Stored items
- - - - - - -

/-- What the loss of a link may change. -/
def linkParts : List Part := [.pool, .clk, .logs, .upl]
def linkRegs (u : Fin 2) : List Fld := [F.UPL_STATUS_LINK u.val, F.UPL_STATUS_PREEMPT_ACTIVE u.val] ++ lossRegs (uplSrc u)

/-- The link is down: it shows no link and no preemption, its transmit channels hold no frame, and its PTP source is not qualified. -/
abbrev LinkLost (m m' : Mod) (u : Fin 2) : Prop :=
  m'.flag (F.UPL_STATUS_LINK u.val) = false ∧ m'.flag (F.UPL_STATUS_PREEMPT_ACTIVE u.val) = false ∧
  (∀ f ∈ m'.pool.frames, f.ch ≠ 4 * u.val + 2 ∧ f.ch ≠ 4 * u.val + 3) ∧
  m'.pool.frames = m.pool.frames.filter (fun f => f.ch != 4 * u.val + 2 && f.ch != 4 * u.val + 3) ∧ (m'.src (uplSrc u)).qual = false

/-- The link is up at a speed: SHIFTING and preemption are 0, loads and pauses start anew. -/
abbrev LinkUpAt (m m' : Mod) (u : Fin 2) (c : Nat) : Prop :=
  m'.flag (F.UPL_STATUS_LINK u.val) = true ∧ m'.get (F.UPL_STATUS_SPEED u.val) = c ∧ m'.flag (F.UPL_STATUS_SHIFTING u.val) = false ∧
  m'.flag (F.UPL_STATUS_PREEMPT_ACTIVE u.val) = false ∧
  m'.upl = m.upl.set u { m.upl[u] with
    upAt := m.optime, shift := none, loads := [], rx := 0, waiting := false, stop := (0, 0), pfc := Vector.replicate 8 (0, 0) }

/-- What link-up may change. -/
def upRegs (u : Fin 2) : List Fld :=
  [F.UPL_STATUS_LINK u.val, F.UPL_STATUS_SPEED u.val, F.UPL_STATUS_SHIFTING u.val, F.UPL_STATUS_PREEMPT_ACTIVE u.val]

/-- A shift to speed `c` has begun on an uplink of state `x`: the link is down and renegotiates with `c` alone; SHIFTS counts it. -/
abbrev ShiftBegun (m m' : Mod) (u : Fin 2) (c : Nat) (x : UplSt) : Prop :=
  LinkLost m m' u ∧ m'.flag (F.UPL_STATUS_SHIFTING u.val) = true ∧
  m'.get (F.UPL_SHIFTS_COUNT u.val) = satNat (F.UPL_SHIFTS_COUNT u.val).width (m.get (F.UPL_SHIFTS_COUNT u.val) + 1) ∧
  UplIs m m' u { x with shift := some c, shiftAt := m.clk.mono, waiting := false } ∧
  ((m.src (uplSrc u)).qual = false → Logs m m' .uplShift u.val (leBytes 1 (m.get (F.UPL_STATUS_SPEED u.val)) ++ leBytes 1 c))

/-! ### Loops (R184, R192, R194) -/

/-- The writes to a loop's register `reg` that R184 forbids. -/
abbrev TuneBad (m : Mod) (n reg : Nat) (w : Word) : Prop :=
  ((reg = 4 ∨ reg = 6 ∨ reg = 10) ∧ (fNegative w.toNat || fIsNan b32 w.toNat) = true) ∨
  (reg = 5 ∧ (fNegative w.toNat || fIsZero b32 w.toNat) = true) ∨
  (reg = 8 ∧ fLt b32 (m.get (F.LOOP_OUT_HI_HI n)) w.toNat = true) ∨ (reg = 9 ∧ fLt b32 w.toNat (m.get (F.LOOP_OUT_LO_LO n)) = true)

/-- The capture of a generator's test can be read, undisturbed, and holds `rs`, the oldest first (R193, R34). -/
abbrev testSees (m : Mod) (g : Nat) (rs : List CapRec) : Prop :=
  let ps := m.capPlaces (m.get (F.LOOPTEST_CTRL_CBW g)) (testDelay m g + testLen m g)
  ps.all (fun x => m.regionOk 9 1 (x.1 * 256) && !(m.dirEnt x.1).faulted && (m.loadCause x.1).isNone && !(m.dirEnt x.1).single) = true ∧
  rs = ps.map (fun x => ⟨fix (ofLe (((m.tileBytes x.1).drop (x.2 + 8)).take 4)), fix (ofLe (((m.tileBytes x.1).drop (x.2 + 16)).take 4))⟩)

/-- The analysis of a test shows the model `r` with its FIT over the capture `rs`: VALID with STATE 5 where there is one and FIT is at least
50 %, else STATE 4; zeros where there is none. -/
abbrev Analysed (m' : Mod) (g : Nat) (rs : List CapRec) (r : Option Model) : Prop :=
  let fit := (r.map (fitOfModel rs)).getD 0
  m'.get (F.LOOPTEST_EST_K_K g) = (r.map (·.k)).getD 0 % 2 ^ 32 ∧ m'.get (F.LOOPTEST_EST_THETA_THETA g) = (r.map (·.theta)).getD 0 % 2 ^ 32 ∧
  m'.get (F.LOOPTEST_EST_TAU_TAU g) = (r.map (·.tau)).getD 0 % 2 ^ 32 ∧ m'.get (F.LOOPTEST_EST_FIT_FIT g) = fit % 2 ^ 16 ∧
  m'.flag (F.LOOPTEST_EST_FIT_VALID g) = (r.isSome && decide (5000 ≤ fit)) ∧
  m'.get (F.LOOPTEST_STATUS_STATE g) = if r.isSome ∧ 5000 ≤ fit then 5 else 4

- - - - - - -

**WORK TASK**:
Please quote exactly the lines from the one containing "50 %, else STATE" through the last line of the records above, both included, and nothing else.

**OUTPUT BELOW**:
50 %, else STATE 4; zeros where there is none. -/
abbrev Analysed (m' : Mod) (g : Nat) (rs : List CapRec) (r : Option Model) : Prop :=
  let fit := (r.map (fitOfModel rs)).getD 0
  m'.get (F.LOOPTEST_EST_K_K g) = (r.map (·.k)).getD 0 % 2 ^ 32 ∧ m'.get (F.LOOPTEST_EST_THETA_THETA g) = (r.map (·.theta)).getD 0 % 2 ^ 32 ∧
  m'.get (F.LOOPTEST_EST_TAU_TAU g) = (r.map (·.tau)).getD 0 % 2 ^ 32 ∧ m'.get (F.LOOPTEST_EST_FIT_FIT g) = fit % 2 ^ 16 ∧
  m'.flag (F.LOOPTEST_EST_FIT_VALID g) = (r.isSome && decide (5000 ≤ fit)) ∧
  m'.get (F.LOOPTEST_STATUS_STATE g) = if r.isSome ∧ 5000 ≤ fit then 5 else 4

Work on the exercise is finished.